Дэвид Геммел - Последний меч Силы
– Дуб?
– Да. Могучий, обросший мхом дуб, старый, как само время.
– Это дерево красивое?
– Как величавый старец, суровый, ни перед чем не склоняющийся.
– А небо?
– Голубое и ясное.
– Опиши голубое – каким ты его видишь.
Он остановился и задумался.
– Ты когда-нибудь прикасалась к шелку?
– Да. На мой последний день рождения мне подарили шелковое платье.
– У Гристы был шелковый лоскуток, на диво мягкий и гладкий. Голубое похоже на него. Только поглядишь, и сердце радуется.
– Небо из шелка! Какое оно, должно быть, красивое!
И облака? Какими ты видишь облака?
– Сегодня их очень мало, и они плывут в вышине будто белые медовые лепешки, далекие, но такие четкие, что кажется, протяни руку – и ты к ним прикоснешься.
– Небо из шелка и медовых лепешек, – сказала она. – Оно так прекрасно, Кормак! Я не могу его увидеть, но чувствую, оно у меня в сердце.
– Я бы отрубил себе руку, лишь бы ты его увидела! – сказал он.
– Не говори так! – воскликнула она. – И никогда не думай, будто я несчастлива оттого, что не вижу, как видишь ты. Уведи меня дальше в горы. Покажи мне цветы, которые я могу потрогать, вдыхая их аромат… и расскажи мне о них через шелка и медовые лепешки.
* * *Каждое утро, завершив свои изнурительные упражнения, Кормак уводил Андуину на прогулку по лесу – в укромные ущелья и лощины, и часто – к маленькому озеру, прохладному и прозрачному, под уходящими в небо горами. Он поражался ее памяти. Стоило ей пройти по тропинке, найти вехи, к которым она могла прикоснуться – округлый валун со щелью в центре, дерево с большим наростом на стволе, извилистый корень, – ив следующий раз она уже шла по ней с полной уверенностью.
Иногда она определяла тропинки по наклону или, зная час, по положению солнца, согревавшего ее лицо. Как-то она даже побежала с ним вперегонки до хижины и почти обогнала, но споткнулась о торчащий корень.

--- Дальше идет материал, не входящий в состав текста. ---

def keyOf (b : Bytes) : KeyRecord :=
  { role := roleOf (krRole b), maxPriority := leAt b 0x0D 1, halfMask := BitVec.ofNat 12 (leAt b 0x0E 2), modulus := krModulus b,
    fpr := fingerprint (krModulus b) }

/-- A key enrolled: it has one role, and a record of the same fingerprint is replaced (R476, R481). -/
def State.enrol (s : State) (k : KeyRecord) : State :=
  s.onJournal fun j => { j with keys := (j.keys.filter fun x => x.fpr != k.fpr) ++ [k] }

/-- The consent record that a phase 1 names. -/
def State.consentOf (s : State) (p1 : Bytes) : Bytes := s.objectBytes (slice p1 0x48 32)

/-- May a maker session open under a consent record (R485). -/
def State.consentOk (s : State) (fpr c : Bytes) : Bool :=
  match s.key? .installer (slice c 0x50 32) with
  | none => false
  | some k =>
    c.length == 0x1F0 && slice c 0 8 == ascii "LYRCNSNT" && leAt c 8 4 == 1 && slice c 0x10 16 == s.serial && slice c 0x30 32 == fpr &&
      (s.key? .maker fpr).isSome && pssVerify k.modulus (sha256 (c.take 0x70)) (slice c 0x70 384) && s.ptp.locked &&
      decide (leAt c 0x20 8 ≤ s.timeSec ∧ s.timeSec ≤ leAt c 0x28 8) && decide (leAt c 0x28 8 ≤ leAt c 0x20 8 + 604800)

/-! ### Refusals (R488) -/

def auditRole (role : Nat) : Bool := role == 1 || role == 2 || role == 3

/-- A phase 1 or phase 3 refused with a phase 4; a refused installer or maker authentication, a claim among them, is audited. -/
def State.refuseOpen (s : State) (dst role : Nat) (fpr : Bytes) (status : Nat) : State :=
  let s1 := if auditRole role then s.audit role 1 0x000D status fpr [] else s
  s1.emit (.phase4 dst 0 (BitVec.ofNat 16 status) zeros32)

/-- A failed claim starts its back-off: 1 s, doubled with each failure, at most 3,600 s (R484). -/
def State.claimFailed (s : State) : State :=
  s.onJournal fun j => { j with claimFails := j.claimFails + 1, claimLocked := true, claimUntil := s.nowSec + min 3600 (2 ^ j.claimFails) }

/-! ### Phase 1 (R486 to R488) -/

/-- Why a phase 1's key is refused, 0 when it is not. -/
def State.phase1Key (s : State) (p : Phase1) : Nat :=
  match p.role with
  | 0 => if (s.key? .operator p.keyFpr).isSome then 0 else 0x0603
  | 1 => if (s.key? .installer p.keyFpr).isSome then 0 else 0x0603
  | 2 => if (s.key? .maker p.keyFpr).isNone then 0x0603 else if s.consentOk p.keyFpr (s.consentOf (phase1Bytes p)) then 0 else 0x0607
  | 3 =>
    if s.journal.claimed then 0x0606
    else if s.journal.claimLocked then 0x0605
    else if keyRecordOk p.extra && fingerprint (krModulus p.extra) == p.keyFpr then 0
    else 0x0603
  | 4 =>
    if s.security.identityOk = false then 0x060C
    else if fingerprint (slice p.extra 4 384) == p.keyFpr &&
        s.objects.held.any (fun o => o.kind == 2 && grpValid o.bytes &&
          (List.range (grpMembers o.bytes)).any fun m => grpMemberFpr o.bytes m == p.keyFpr) then 0
    else 0x0603
  | _ => 0x0603

/-- Why a phase 1 is refused, 0 when it is not. The order beyond the single statuses is the model's (log entry 41). -/
def State.phase1Status (s : State) (p : Phase1) : Nat :=
  if 256 ≤ s.transport.sessions.length + s.transport.opens.length then 0x0103
  else if s.config.bootRom ∧ p.role ≠ 1 then 0x060F
  else
    let k := s.phase1Key p
    if k ≠ 0 then k
    else if s.journal.settings.requireEncryption && !p.encrypt then 0x060B
    else s.drbgStatus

Юноше все больше нравились эти прогулки и разговоры с Андуиной. Он наслаждался, описывая летящих гусей, охотящуюся лисицу, надменных длиннорогих быков и коров, царственных самцов-оленей. А она радовалась его обществу, теплоте его голоса, прикосновению его руки.
Лишь в те дни, когда ему не удавалось добиться того, чего от него требовал Откровение, его присутствие расстраивало ее: его гнев и ненависть словно пронизывали воздух, которым она дышала, и у нее не было желания приобщаться к этим чувствам.
– Он ведь только хочет, чтобы ты достиг большего, – сказала она в одно пасмурное утро, пока они сидели под густым дубом, пережидая дождь.
– Он хочет любоваться моими неудачами!
– Нет, Кормак, и ты это знаешь. Тут он обучал твоего отца, и, думаю, твой отец чувствовал то же, что ты.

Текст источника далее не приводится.